You will have a stand at Vapecon, yes?
I shall come raise a single eyebrow at you ... and most likely walk away with a bottle of this stuff.


----------



## BumbleBee (13/8/17)

TheV said:


> You will have a stand at Vapecon, yes?
> I shall come raise a single eyebrow at you ... and most likely walk away with a bottle of this stuff.


I'll have a stand at S12, the whole juice family will be there for testing

Reactions: Like 1 | Thanks 1


----------



## TheV (13/8/17)

BumbleBee said:


> I'll have a stand at S12, the whole juice family will be there for testing


Its a date! I'll pop by and say hi

Reactions: Thanks 1


----------



## QKNatasha (13/8/17)

BumbleBee said:


> I'll have a stand at S12, the whole juice family will be there for testing


Now I know where to come hunt you down...

Reactions: Funny 1


----------



## BumbleBee (23/8/17)

Who's ready for some magic?




*Modern Classics - Pumpkin Pie* is finally ready and will be available in 0, 3, 6, 12 and 18mg! Swing by our stand (S12) at VapeCon 2017 and give this a try, you might just be surprised

Reactions: Winner 3


----------



## TheV (27/8/17)

TheV said:


> You will have a stand at Vapecon, yes?
> I shall come raise a single eyebrow at you ... and most likely walk away with a bottle of this stuff.


So I popped by to raise an eyebrow at @BumbleBee and his Pumpkin Pie.
It was an interesting experience but personally not my flavor.
He did however point me in the direction of his Milk Tart. Instant buy. Man this stuff is too good!
Oh and he also agreed that everyone needs a Noisy Cricket and promptly sold me his last unit 
Thanks @BumbleBee, was great to meet you  Thanks for the cap btw!

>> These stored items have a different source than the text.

/-- Whether two lists of physical runs share a byte; host and peer memory share one bus address space. -/
def runsMeet (a b : List (Nat × Nat × Nat)) : Bool :=
  a.any fun (t, x, l) => b.any fun (t', x', l') => (t = t' || (t = 1 && t' = 2) || (t = 2 && t' = 1)) && x < x' + l' && x' < x + l

/-- The first and last byte that an effect in flight writes in an SP level, piece by piece. -/
def Eff.spans : Eff → Nat × List (Int × Int)
  | .sp lvl ps => (lvl, ps.map fun p => ((p.addr : Int), (p.addr : Int) + p.bytes.length - 1))
  | .mcast ps => (0, ps.map fun p => ((p.addr : Int), (p.addr : Int) + p.bytes.length - 1))
  | .spData lvl rs _ => (lvl, rs.map fun (a, _, l) => (((a / 2 : Nat) : Int), (((a + l - 1) / 2 : Nat) : Int)))
  | .spBtc lvl fmt _ dst => (lvl, dst.map fun (a : Nat) => ((a : Int), (a : Int) + ((fmtBits fmt / 8 : Nat) : Int) - 1))
  | .cmap lvl a cap => (lvl, [((a : Int), (a : Int) + cap - 1)])
  | .atomRet (some (a, n)) => (0, [((a : Int), (a : Int) + n - 1)])
  | .manifest lvl a n => (lvl, if n = 0 then [] else [((a : Int), (a : Int) + n - 1)])
  | _ => (0, [])

/-- Whether a run lies in host or peer memory, behind the PCIe link. -/
def pcieRun (r : Nat × Nat × Nat) : Bool := r.1 = 1 || r.1 = 2

/-- The earlier operations of queue `unit` of core k that one of kind `kind` must follow: those on common bytes (R76), for a store of the
sequencer its releases (R225), and at the PCIe link the data queue's posted writes (R407). -/
def State.ownDeps (s : State) (k unit : Nat) (kind : GKind) : List Nat :=
  let store := match kind with | .write _ => true | _ => false
  (s.gops.filter fun o => o.core = k && o.unit = unit && !o.done &&
    (runsMeet o.kind.runs kind.runs ||
     (match o.kind with
      | .srel _ _ => unit = 0 && store
      | .write _ => unit = 3 && o.kind.runs.any pcieRun && kind.runs.any pcieRun
      | _ => false))).map (·.id)

/-- A span (first and last byte) of SP3 as a run. -/
def sp3Run (r : Int × Int) : Nat × Nat × Nat := (3, r.1.toNat, (r.2 + 1 - r.1).toNat)

/-- The SP3 writes of queue `unit` of core k, in flight or landed, that the homes have yet to see (R76, R77): name and runs. -/
def State.openSp3 (s : State) (k unit : Nat) : List (Nat × List (Nat × Nat × Nat)) :=
  (((s.core k).pend.filter fun p => p.unit = unit && p.eff.intoSp3).map fun p => (p.id, p.eff.spans.2.map sp3Run)) ++
  ((s.mem.spq.filter fun w => w.lvl = 2 && w.writer = k && w.queue = unit && w.id != 0 && !s.shown w).map fun w =>
    (w.id, w.ps.map fun p => (3, p.addr, p.bytes.length)))

/-- The operations that those named wait for, through at most n steps. -/
def State.depClosure (s : State) : Nat → List Nat → List Nat
  | 0, ids => ids
  | n + 1, ids =>
    let new := ((s.gops.filter fun o => !o.done && ids.contains o.id).flatMap (·.deps) ++
      (s.mem.spq.filter fun w => ids.contains w.id).flatMap (·.deps)).filter fun d => !ids.contains d
    if new.isEmpty then ids else s.depClosure n (ids ++ new)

Reactions: Like 3 | Winner 2


----------



## SAVaper (27/8/17)

TheV said:


> So I popped by to raise an eyebrow at @BumbleBee and his Pumpkin Pie.
> It was an interesting experience but personally not my flavor.
> He did however point me in the direction of his Milk Tart. Instant buy. Man this stuff is too good!
> Oh and he also agreed that everyone needs a Noisy Cricket and promptly sold me his last unit
> Thanks @BumbleBee, was great to meet you  Thanks for the cap btw!



The Milk Tart is awesome. I buy every chance I get.

Reactions: Like 1 | Agree 1


----------



## Max (27/8/17)

I now have Milk Tart and Pumpkin Pie - an Honour and a Privilege to meet you and shake you hand @BumbleBee - My goods were spot on and on the button.

So much was going on and I would of enjoyed spending some more time with you - anyway - you are a special chap and I enjoyed dealing with you.  

Those Caps - every pic upload onto the forum by the different Forumites - since yesterday - have all got an awesome Black and Orange The Vape Guy Cap in their pics - that is a very cool cap @BumbleBee - sorry I missed one.

Best Best Regards - hope you and your colleagues/Family arrived safely at home and chat soon.

Reactions: Like 1 | Agree 1 | Thanks 1


----------



## Feliks Karp (28/8/17)

This stuff is great, that's all I can say without sounding wanky. It really is a unique profile and I am stoked that I picked up a bottle.

Reactions: Winner 2 | Thanks 1


----------